Community Indicators for Your Community

Real, lasting community change is built around knowing where you are, where you want to be, and whether your efforts are making a difference. Indicators are a necessary ingredient for sustainable change. And the process of selecting community indicators -- who chooses, how they choose, what they choose -- is as important as the data you select.

This is an archive of thoughts I had about indicators and the community indicators movement. Some of the thinking is outdated, and many of the links may have broken over time.

Friday, January 8, 2010

JCCI Releases 5th Annual Race Relations Progress Report

The Jacksonville Community Council Inc (JCCI) released its 2009 Race Relations Progress Report during the Martin Luther King Jr. Annual Breakfast on January 8th at the Prime Osborn Convention Center. This is the fifth edition of the annual report that examines progress in addressing racial disparities and improving race relations in Jacksonville.

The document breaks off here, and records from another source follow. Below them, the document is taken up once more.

-- ==== Sys2Proof/Machine/Core.lean ====
section
/-! DEFINITION. The machine as the host takes it. -/

def Sys2Proof.core : Host.Core :=
  { State := Sys2Proof.Machine.State, Fault := Sys2Proof.Machine.Fault, Refusal := Sys2Proof.Machine.Refusal,
    step := Sys2Proof.Machine.step, reset := Sys2Proof.Machine.State.reset }
end

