-- ==== Sys2Proof/Certificates/Slice0/Obligations.lean ====
section
/-! DEFINITION. The statements for the provers. Each docstring says which rule of spec/ a statement formalises, or which
section it rests on; a clause that rests on a choice of the model names its log entry. In every statement that names them these
are the model's own: the clock and the expiry commands that carry it to a timer's expiry (log entry 2), the serial numbers of
transactions (log entry 13), the currents that the drivers sense (log entry 6), the receiver's HUNTING after a command that
stands for a whole frame (log entry 12), and the idle transmitter that takes a frame at the end of the event (log entry 9). -/

open Sys2Proof Sys2Proof.Machine

/-! ### The step -/

/-- Log entry 11: the command at the front of the queue runs on the state with the queue's rest.
Log entry 2 (the model's choice): with no command waiting nothing changes but the model's clock. -/
def Obligations.StepTakesTheFrontCommand : Prop :=
  (∀ (c : Instr) (rest : List Instr) (s : State),
    s.pending = c :: rest → step s = exec c { s with pending := rest }) ∧
  (∀ s : State, s.pending = [] → step s = .next { s with now := s.now + 1000 })

/-- No command touches the queue of waiting commands, and the clock never goes back (log entries 2 and 11). -/
def Obligations.CommandsKeepQueueAndClock : Prop :=
  ∀ (c : Instr) (s t : State), exec c s = .next t → t.pending = s.pending ∧ s.now ≤ t.now

/-- Power-on: what 01 to 10 give each block after power-on. The clock, the waiting commands, what the drivers sense and the
model's count of readings are not the part's to set (log entries 2, 6, 11 and 21). -/
def Obligations.PowerOnSetsEveryBlock : Prop :=
  ∀ (closed locked : Bool) (zone : Zone) (s : State), ∃ t, exec (.powerOn closed locked zone) s = .next t ∧
    t.coupling = { rawPresence := closed, presence := false
                   presenceTimer := if closed then some (s.now + 200000) else none
                   rawLock := locked, lock := locked, lockTimer := none } ∧
    (t.enumerator.state = .idle ∧ t.enumerator.occupancy = 0 ∧ t.enumerator.miss = ⟨0, 0, 0, 0⟩ ∧
      t.enumerator.cursor = none ∧ t.enumerator.attempts = 0 ∧ t.enumerator.request = .none ∧
      t.enumerator.breakRequested = false ∧ t.enumerator.passWait = none ∧ t.enumerator.busyWait = none ∧
      t.enumerator.pendingChecks = [] ∧ t.enumerator.haltCause = none) ∧
    (t.link.line = none ∧ t.link.slot = none ∧ t.link.gap = none ∧ t.link.breakState = .none ∧
      t.link.breakRequested = false ∧ t.link.rate = 2 ∧ t.link.lineCheckSeen = false ∧ t.link.stallSeen = false) ∧
    t.arbiter = { pointer := 1, scanOverdue := false } ∧
    (t.profiles.length = 24 ∧ ∀ r ∈ t.profiles,
      r = { valid := false, typeCode := 0, revLow := 0, revHigh := 0, firstStep := 0, stepCount := 1, fallback := false }) ∧
    (t.steps.length = 512 ∧ ∀ d ∈ t.steps, d = .empty) ∧
    (∀ p, t.pcr p = Pcr.empty) ∧
    ((t.translator.values.length = 128 ∧ ∀ v ∈ t.translator.values, v = 0) ∧
      t.translator.map = [] ∧ t.translator.points = [] ∧ t.translator.queue = []) ∧
    t.scanner = { map := [], initialSet := [], round := false, overdue := false, pollList := [], attention := []
                  request := none, outstanding := [], periodTimer := s.now + 100000 } ∧
    t.feed = { requests := ⟨0, 0, 0, 0⟩, waiting := [], demand := 0, floor := 0, target := 0, limit := 0, budget := 0
               movement := .steady, settleTimer := none, holdSet := [], holdTimer := none, zone := zone
               shedding := false, overBudget := false } ∧
    ((t.lamps.circuits.length = 10 ∧ ∀ x ∈ t.lamps.circuits,
        x.requested = false ∧ x.output = false ∧ x.lamp = .unchecked ∧ x.low = 0 ∧ x.high = 0 ∧ x.inn = 0 ∧
        x.deviation = 0 ∧ x.holder = none ∧ x.waiters = [] ∧ x.pulse = none) ∧
      t.lamps.roll = [] ∧ t.lamps.checkTimer = s.now + 250000) ∧
    (t.cab.gathered = [] ∧ t.cab.replies = [] ∧ t.cab.notices = [] ∧ t.cab.reports = [] ∧ t.cab.sending = none ∧
      t.cab.requestsDropped = false ∧ t.cab.noticesLost = false ∧ t.cab.reportsLost = false ∧
      t.cab.frameError = false) ∧
    t.params = { autoStart := 0, feedCap := 7, settleMs := 20, scanPeriod := 10, lampTol := 15, lampMin := 40
                 linkRate := 2 } ∧
    t.now = s.now ∧ t.pending = s.pending ∧ t.lamps.sensed = s.lamps.sensed ∧
    t.lamps.readings = s.lamps.readings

The 2009 report examines perceptions about race gained by annual survey and hard data that portray the realities of race and racial disparities across the Jacksonville community. Created as the result of JCCI’s 2002 citizen-led study, Beyond the Talk: Improving Race Relations (PDF), the progress report provides historical data spanning as much as 25 years across six areas: Education; Employment and Income; Housing and Neighborhoods; Health; Justice and the Legal System; and Civic Engagement and the Political System.

Jennifer Chapman of Fidelity Investments and Broderick Green of the Chamber’s Cornerstone Regional Development Partnership led the team that reviewed this year’s report and presented their findings at Friday’s Martin Luther King Jr. Annual Breakfast. “Eliminating racial disparities in our community is not only a moral imperative – it’s an economic one,” Chapman and Green stated. Among highlights in the 2009 report is the widening black-white gap in the perception of whether racism is a problem in Jacksonville. This hinders the community’s ability to come together to take action and solve the real problems that exist, according to the JCCI report.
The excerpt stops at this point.